[WHAT IS EXPECTED]:
Scan the lines below for the word "relocate". Copy each line you find it in.

*** MATERIAL TO PROCESS ***

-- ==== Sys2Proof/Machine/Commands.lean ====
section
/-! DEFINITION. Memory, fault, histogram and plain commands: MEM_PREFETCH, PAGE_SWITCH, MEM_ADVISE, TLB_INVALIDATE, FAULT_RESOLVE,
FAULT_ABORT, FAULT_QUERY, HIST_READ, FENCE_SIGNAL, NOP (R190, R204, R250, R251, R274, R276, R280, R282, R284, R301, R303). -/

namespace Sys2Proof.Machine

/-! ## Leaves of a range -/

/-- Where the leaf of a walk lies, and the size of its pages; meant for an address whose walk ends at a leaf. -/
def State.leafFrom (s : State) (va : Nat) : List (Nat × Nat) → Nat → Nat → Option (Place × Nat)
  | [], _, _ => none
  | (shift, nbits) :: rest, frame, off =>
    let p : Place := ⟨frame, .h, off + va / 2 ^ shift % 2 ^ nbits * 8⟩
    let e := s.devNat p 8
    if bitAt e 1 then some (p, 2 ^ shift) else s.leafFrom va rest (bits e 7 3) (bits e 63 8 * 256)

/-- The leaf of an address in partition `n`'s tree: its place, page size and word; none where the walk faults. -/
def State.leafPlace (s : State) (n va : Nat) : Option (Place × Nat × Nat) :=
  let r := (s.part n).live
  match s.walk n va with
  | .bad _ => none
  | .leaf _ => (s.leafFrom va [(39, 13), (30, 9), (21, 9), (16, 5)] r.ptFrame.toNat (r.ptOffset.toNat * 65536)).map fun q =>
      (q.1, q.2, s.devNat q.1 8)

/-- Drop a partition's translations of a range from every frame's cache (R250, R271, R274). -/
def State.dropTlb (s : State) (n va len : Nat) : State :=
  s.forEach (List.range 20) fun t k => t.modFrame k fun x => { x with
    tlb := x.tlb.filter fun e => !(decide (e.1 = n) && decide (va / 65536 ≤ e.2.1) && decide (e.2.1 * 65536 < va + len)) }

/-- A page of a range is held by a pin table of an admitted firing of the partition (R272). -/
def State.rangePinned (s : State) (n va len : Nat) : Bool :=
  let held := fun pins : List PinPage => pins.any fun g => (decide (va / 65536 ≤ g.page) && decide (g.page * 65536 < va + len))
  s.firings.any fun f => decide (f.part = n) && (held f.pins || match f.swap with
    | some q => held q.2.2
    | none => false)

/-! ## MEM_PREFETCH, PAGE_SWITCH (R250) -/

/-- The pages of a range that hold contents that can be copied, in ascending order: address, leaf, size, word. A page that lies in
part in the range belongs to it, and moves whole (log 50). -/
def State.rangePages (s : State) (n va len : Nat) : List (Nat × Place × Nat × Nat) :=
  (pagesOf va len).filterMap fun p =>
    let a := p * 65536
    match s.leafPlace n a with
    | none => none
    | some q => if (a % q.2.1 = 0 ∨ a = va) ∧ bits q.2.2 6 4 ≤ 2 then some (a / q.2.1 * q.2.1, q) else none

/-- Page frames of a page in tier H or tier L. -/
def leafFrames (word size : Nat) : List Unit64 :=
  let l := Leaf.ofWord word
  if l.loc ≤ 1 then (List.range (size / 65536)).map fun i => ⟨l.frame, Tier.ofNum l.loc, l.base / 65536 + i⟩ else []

*** End of MATERIAL TO PROCESS ***
*** MATERIAL TO PROCESS ***

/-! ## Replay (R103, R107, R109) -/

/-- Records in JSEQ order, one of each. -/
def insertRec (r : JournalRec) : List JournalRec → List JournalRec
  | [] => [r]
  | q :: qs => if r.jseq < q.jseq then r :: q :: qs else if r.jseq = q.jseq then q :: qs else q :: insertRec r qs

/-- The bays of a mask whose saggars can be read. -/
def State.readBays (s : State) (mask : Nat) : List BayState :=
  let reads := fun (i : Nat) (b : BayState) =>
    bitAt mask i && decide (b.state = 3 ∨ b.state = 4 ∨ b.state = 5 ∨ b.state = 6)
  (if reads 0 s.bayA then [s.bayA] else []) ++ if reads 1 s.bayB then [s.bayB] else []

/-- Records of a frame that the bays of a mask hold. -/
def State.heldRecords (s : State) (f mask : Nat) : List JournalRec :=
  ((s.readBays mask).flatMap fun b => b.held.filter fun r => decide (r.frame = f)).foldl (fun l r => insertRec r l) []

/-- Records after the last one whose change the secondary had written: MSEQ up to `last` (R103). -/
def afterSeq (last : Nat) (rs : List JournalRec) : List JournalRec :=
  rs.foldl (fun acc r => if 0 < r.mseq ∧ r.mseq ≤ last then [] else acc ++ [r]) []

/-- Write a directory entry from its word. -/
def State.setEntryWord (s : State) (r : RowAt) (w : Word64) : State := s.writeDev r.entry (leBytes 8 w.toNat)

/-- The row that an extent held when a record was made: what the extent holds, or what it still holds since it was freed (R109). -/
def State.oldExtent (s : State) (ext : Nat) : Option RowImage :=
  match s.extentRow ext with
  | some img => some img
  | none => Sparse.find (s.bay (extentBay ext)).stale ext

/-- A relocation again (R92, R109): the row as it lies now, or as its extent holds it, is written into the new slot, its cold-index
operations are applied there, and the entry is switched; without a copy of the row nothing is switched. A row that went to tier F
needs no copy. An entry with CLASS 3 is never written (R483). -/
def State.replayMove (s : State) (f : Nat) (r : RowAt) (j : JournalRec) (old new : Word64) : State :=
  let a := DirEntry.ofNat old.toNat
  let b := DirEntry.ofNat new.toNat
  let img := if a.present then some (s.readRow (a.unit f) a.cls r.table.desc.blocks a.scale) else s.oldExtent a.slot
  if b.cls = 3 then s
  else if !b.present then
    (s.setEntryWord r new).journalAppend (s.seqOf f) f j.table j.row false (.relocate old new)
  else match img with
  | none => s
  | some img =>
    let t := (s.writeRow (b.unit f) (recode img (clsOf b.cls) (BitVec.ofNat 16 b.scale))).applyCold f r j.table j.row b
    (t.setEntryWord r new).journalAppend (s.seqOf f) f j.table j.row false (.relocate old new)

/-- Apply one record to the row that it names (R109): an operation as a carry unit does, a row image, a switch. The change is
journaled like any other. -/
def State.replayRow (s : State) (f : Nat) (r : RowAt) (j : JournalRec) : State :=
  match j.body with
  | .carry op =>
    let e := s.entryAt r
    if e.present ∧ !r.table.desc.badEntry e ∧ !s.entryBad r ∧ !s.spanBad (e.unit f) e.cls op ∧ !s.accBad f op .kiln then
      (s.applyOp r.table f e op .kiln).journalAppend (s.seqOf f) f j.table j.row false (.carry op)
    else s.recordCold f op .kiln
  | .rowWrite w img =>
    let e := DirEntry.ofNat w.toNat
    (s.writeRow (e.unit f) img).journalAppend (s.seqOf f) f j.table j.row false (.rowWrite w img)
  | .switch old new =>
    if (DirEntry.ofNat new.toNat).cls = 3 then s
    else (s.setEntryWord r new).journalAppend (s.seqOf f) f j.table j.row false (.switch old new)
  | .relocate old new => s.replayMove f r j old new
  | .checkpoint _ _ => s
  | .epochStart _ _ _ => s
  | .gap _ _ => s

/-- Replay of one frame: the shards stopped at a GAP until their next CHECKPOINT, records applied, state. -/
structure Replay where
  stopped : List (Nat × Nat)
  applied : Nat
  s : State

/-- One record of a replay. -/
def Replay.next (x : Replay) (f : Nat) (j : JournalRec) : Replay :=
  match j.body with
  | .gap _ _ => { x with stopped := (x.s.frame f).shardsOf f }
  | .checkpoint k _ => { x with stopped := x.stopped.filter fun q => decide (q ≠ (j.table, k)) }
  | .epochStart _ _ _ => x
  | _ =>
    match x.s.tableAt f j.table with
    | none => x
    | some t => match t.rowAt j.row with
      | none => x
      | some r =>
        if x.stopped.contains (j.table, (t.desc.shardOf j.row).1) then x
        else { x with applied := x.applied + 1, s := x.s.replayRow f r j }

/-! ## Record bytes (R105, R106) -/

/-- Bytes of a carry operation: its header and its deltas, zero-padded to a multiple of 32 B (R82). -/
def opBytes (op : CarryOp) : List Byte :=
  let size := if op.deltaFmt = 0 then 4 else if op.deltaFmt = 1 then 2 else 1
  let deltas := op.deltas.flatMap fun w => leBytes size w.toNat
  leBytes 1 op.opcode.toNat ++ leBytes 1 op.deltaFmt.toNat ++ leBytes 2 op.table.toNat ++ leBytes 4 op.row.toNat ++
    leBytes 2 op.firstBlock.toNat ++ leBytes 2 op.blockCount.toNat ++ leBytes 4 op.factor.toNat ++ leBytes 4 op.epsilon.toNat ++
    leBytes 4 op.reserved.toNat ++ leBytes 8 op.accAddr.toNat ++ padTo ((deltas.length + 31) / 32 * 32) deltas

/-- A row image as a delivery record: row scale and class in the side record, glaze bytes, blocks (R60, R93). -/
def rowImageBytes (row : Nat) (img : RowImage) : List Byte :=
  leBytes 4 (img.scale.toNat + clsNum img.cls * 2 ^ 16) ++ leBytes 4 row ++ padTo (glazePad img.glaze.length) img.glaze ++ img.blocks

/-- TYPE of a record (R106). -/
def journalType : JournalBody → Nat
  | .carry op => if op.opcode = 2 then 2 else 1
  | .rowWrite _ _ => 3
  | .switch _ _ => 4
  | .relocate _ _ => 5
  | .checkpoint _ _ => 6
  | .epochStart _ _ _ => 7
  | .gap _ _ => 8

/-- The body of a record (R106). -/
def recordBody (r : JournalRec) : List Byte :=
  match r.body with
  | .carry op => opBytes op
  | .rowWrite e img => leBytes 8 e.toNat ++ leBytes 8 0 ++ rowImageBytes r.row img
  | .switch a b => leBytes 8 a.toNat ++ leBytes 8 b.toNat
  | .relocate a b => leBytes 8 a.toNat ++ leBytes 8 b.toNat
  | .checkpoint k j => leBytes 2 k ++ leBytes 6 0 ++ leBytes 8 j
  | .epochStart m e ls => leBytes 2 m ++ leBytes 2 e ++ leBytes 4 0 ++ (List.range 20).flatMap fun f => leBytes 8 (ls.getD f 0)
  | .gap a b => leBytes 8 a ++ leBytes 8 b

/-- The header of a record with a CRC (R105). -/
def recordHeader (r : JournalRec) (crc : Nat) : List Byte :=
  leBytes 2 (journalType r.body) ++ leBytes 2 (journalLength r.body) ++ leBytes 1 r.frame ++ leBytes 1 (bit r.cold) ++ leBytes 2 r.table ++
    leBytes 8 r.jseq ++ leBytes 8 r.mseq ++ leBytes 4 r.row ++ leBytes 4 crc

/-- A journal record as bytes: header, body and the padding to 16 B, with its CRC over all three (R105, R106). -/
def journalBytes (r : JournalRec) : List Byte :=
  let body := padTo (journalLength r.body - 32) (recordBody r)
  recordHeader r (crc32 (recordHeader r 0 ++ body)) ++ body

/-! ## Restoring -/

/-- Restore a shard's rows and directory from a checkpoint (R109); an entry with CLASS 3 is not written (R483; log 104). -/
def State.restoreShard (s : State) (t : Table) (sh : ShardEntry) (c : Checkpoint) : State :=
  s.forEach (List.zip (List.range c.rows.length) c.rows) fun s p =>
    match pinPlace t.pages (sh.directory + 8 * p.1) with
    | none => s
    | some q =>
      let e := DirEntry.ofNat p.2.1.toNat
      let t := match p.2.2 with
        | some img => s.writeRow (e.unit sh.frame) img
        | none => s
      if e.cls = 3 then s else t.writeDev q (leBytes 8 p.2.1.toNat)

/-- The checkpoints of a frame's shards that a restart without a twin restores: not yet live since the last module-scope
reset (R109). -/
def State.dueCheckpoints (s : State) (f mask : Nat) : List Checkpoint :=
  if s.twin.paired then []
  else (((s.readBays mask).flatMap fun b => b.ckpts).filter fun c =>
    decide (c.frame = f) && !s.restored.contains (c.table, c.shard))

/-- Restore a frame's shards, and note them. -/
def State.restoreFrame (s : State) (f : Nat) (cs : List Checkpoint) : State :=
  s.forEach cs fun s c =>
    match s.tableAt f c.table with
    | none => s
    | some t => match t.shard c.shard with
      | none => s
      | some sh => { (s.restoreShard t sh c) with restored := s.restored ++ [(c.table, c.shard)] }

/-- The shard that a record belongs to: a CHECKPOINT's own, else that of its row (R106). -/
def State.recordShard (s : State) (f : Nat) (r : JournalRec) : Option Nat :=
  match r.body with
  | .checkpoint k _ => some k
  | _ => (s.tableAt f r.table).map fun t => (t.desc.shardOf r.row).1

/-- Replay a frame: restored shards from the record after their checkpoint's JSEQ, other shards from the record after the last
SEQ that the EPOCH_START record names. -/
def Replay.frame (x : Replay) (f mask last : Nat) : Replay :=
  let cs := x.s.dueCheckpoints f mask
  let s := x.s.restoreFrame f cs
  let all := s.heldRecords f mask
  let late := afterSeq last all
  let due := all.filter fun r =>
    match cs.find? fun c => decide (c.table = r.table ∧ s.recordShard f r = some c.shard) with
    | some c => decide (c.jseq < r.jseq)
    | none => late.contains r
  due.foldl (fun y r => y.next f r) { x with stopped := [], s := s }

*** End of MATERIAL TO PROCESS ***

[WRITTEN RESPONSE]:
    (s.setEntryWord r new).journalAppend (s.seqOf f) f j.table j.row false (.relocate old new)
    (t.setEntryWord r new).journalAppend (s.seqOf f) f j.table j.row false (.relocate old new)
  | .relocate old new => s.replayMove f r j old new
  | .relocate _ _ => 5
  | .relocate a b => leBytes 8 a.toNat ++ leBytes 8 b.toNat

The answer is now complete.